(Records supplied)
▽

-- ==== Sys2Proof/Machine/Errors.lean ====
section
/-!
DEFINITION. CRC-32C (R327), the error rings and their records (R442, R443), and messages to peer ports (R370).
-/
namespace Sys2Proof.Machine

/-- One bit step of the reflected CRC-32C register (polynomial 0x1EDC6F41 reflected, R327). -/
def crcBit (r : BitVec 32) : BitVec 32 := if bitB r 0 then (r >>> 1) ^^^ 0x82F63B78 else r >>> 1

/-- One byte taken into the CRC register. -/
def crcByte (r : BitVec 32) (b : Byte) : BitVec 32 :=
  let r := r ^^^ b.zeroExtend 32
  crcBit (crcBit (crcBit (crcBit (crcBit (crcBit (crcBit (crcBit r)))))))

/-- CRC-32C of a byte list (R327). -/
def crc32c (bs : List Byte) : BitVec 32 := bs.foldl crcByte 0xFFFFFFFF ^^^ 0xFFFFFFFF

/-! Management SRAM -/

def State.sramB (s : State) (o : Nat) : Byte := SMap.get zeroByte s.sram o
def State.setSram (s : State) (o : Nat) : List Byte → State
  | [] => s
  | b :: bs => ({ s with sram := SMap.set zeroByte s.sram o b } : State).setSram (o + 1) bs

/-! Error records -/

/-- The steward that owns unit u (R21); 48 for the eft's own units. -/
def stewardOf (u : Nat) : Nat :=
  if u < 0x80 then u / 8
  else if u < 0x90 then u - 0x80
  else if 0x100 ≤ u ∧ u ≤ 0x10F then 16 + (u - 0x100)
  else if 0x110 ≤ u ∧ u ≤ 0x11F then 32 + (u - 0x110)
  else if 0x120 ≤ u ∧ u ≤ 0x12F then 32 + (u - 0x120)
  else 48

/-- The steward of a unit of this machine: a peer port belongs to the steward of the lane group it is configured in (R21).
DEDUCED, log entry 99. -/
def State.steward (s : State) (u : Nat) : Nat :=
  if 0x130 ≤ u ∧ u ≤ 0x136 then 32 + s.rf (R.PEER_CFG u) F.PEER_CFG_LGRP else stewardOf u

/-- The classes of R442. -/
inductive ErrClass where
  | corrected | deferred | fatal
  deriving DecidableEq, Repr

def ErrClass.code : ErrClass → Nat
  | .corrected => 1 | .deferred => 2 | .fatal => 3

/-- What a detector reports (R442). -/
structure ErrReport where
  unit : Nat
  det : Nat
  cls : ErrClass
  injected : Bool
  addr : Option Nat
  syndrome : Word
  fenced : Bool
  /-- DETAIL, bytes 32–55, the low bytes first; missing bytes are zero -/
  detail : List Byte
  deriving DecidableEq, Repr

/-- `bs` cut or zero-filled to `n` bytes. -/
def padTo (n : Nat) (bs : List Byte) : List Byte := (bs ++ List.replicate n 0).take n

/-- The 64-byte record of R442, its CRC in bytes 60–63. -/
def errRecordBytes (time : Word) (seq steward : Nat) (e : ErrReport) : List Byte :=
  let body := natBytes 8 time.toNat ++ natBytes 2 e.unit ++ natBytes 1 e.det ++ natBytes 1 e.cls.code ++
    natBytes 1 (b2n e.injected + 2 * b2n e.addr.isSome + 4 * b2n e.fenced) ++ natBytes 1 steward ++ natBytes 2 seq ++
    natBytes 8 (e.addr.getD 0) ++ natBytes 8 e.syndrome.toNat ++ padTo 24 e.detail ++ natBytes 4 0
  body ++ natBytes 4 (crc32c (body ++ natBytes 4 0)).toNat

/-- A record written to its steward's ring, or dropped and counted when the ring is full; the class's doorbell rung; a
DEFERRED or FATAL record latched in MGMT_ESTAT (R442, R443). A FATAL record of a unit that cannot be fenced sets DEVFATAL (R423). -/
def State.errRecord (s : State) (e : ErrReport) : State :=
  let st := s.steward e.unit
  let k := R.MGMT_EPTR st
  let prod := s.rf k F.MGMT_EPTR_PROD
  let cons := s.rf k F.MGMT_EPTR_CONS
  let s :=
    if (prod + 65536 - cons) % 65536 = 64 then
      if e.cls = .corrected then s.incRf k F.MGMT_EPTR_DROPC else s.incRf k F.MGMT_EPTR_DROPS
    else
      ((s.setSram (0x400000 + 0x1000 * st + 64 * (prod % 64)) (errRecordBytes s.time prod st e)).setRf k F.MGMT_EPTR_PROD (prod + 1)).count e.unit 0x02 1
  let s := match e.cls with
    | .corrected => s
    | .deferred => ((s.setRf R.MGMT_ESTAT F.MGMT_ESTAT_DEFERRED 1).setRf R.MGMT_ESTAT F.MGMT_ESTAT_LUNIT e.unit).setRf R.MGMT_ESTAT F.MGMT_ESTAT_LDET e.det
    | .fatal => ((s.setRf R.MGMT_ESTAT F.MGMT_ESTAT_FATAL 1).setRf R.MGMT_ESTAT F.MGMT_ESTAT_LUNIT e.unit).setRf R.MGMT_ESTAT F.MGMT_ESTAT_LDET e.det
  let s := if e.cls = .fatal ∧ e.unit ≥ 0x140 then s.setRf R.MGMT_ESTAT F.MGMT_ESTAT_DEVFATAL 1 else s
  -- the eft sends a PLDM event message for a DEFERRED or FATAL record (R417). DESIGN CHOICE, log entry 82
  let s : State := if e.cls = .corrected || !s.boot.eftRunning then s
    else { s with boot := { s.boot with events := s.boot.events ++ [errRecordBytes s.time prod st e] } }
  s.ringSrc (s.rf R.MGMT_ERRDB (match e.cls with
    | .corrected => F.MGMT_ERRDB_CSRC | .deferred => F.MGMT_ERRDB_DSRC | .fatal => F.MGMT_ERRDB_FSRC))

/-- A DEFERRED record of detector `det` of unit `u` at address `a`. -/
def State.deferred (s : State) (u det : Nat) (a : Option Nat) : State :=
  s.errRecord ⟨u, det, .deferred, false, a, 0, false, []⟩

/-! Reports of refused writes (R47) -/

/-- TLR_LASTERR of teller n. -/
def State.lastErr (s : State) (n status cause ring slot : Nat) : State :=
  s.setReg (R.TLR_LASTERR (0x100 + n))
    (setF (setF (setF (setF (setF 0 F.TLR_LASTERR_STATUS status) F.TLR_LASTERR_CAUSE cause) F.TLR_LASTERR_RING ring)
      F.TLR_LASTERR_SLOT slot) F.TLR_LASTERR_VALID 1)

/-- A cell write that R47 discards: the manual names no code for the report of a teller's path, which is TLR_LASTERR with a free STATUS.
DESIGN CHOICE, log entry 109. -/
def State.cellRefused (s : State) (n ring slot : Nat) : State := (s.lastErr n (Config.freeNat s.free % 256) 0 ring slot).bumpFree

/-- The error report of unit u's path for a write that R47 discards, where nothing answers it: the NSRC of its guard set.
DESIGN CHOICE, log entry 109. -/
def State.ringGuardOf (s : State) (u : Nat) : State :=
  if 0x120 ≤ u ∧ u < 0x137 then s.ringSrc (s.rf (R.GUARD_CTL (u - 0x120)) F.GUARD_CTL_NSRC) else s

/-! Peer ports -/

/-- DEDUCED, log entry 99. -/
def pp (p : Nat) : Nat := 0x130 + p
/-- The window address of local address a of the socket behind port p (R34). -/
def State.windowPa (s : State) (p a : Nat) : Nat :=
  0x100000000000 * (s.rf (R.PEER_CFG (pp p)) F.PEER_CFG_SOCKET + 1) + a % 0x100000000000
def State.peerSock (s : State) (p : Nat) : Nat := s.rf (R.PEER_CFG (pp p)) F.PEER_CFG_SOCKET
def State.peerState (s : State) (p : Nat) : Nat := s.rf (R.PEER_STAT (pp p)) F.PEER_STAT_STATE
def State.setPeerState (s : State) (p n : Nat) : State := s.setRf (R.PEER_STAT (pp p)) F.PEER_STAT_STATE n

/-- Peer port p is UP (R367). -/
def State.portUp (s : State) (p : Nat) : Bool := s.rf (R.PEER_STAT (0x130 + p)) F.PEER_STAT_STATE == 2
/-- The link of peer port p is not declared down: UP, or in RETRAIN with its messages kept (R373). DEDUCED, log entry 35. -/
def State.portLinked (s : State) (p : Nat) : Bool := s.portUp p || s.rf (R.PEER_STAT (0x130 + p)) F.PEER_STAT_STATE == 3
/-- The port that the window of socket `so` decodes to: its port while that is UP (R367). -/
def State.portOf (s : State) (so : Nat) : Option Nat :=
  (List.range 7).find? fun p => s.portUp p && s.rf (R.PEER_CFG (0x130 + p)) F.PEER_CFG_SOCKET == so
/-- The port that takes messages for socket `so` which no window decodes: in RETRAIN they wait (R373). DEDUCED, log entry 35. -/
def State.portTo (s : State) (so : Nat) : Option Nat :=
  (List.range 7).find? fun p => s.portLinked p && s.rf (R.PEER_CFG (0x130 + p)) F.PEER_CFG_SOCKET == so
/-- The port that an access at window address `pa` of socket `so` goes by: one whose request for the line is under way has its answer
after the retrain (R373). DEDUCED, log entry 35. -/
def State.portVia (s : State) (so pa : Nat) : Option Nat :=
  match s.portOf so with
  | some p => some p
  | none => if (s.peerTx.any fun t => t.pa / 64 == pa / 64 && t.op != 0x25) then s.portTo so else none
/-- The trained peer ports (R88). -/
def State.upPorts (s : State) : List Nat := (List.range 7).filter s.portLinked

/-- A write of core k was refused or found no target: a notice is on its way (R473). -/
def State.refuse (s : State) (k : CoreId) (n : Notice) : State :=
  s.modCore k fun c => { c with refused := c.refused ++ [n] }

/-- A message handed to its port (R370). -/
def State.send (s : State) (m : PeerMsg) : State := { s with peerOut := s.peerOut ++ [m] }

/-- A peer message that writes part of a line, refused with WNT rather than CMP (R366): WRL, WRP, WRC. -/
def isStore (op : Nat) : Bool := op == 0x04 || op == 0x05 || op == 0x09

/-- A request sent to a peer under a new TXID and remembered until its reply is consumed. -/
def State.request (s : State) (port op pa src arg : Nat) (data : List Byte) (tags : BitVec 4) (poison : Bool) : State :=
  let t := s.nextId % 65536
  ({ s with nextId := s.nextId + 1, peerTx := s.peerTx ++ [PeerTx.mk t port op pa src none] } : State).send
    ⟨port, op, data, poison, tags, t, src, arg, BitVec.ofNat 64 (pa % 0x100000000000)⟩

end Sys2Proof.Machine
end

△

(What the task asks) Above are the lines; repeat exactly the ones from the line containing "def State.send (s" down to the line containing "s with nextId", both inclusive.

(Task output)
def State.send (s : State) (m : PeerMsg) : State := { s with peerOut := s.peerOut ++ [m] }

/-- A peer message that writes part of a line, refused with WNT rather than CMP (R366): WRL, WRP, WRC. -/
def isStore (op : Nat) : Bool := op == 0x04 || op == 0x05 || op == 0x09

/-- A request sent to a peer under a new TXID and remembered until its reply is consumed. -/
def State.request (s : State) (port op pa src arg : Nat) (data : List Byte) (tags : BitVec 4) (poison : Bool) : State :=
  let t := s.nextId % 65536
  ({ s with nextId := s.nextId + 1, peerTx := s.peerTx ++ [PeerTx.mk t port op pa src none] } : State).send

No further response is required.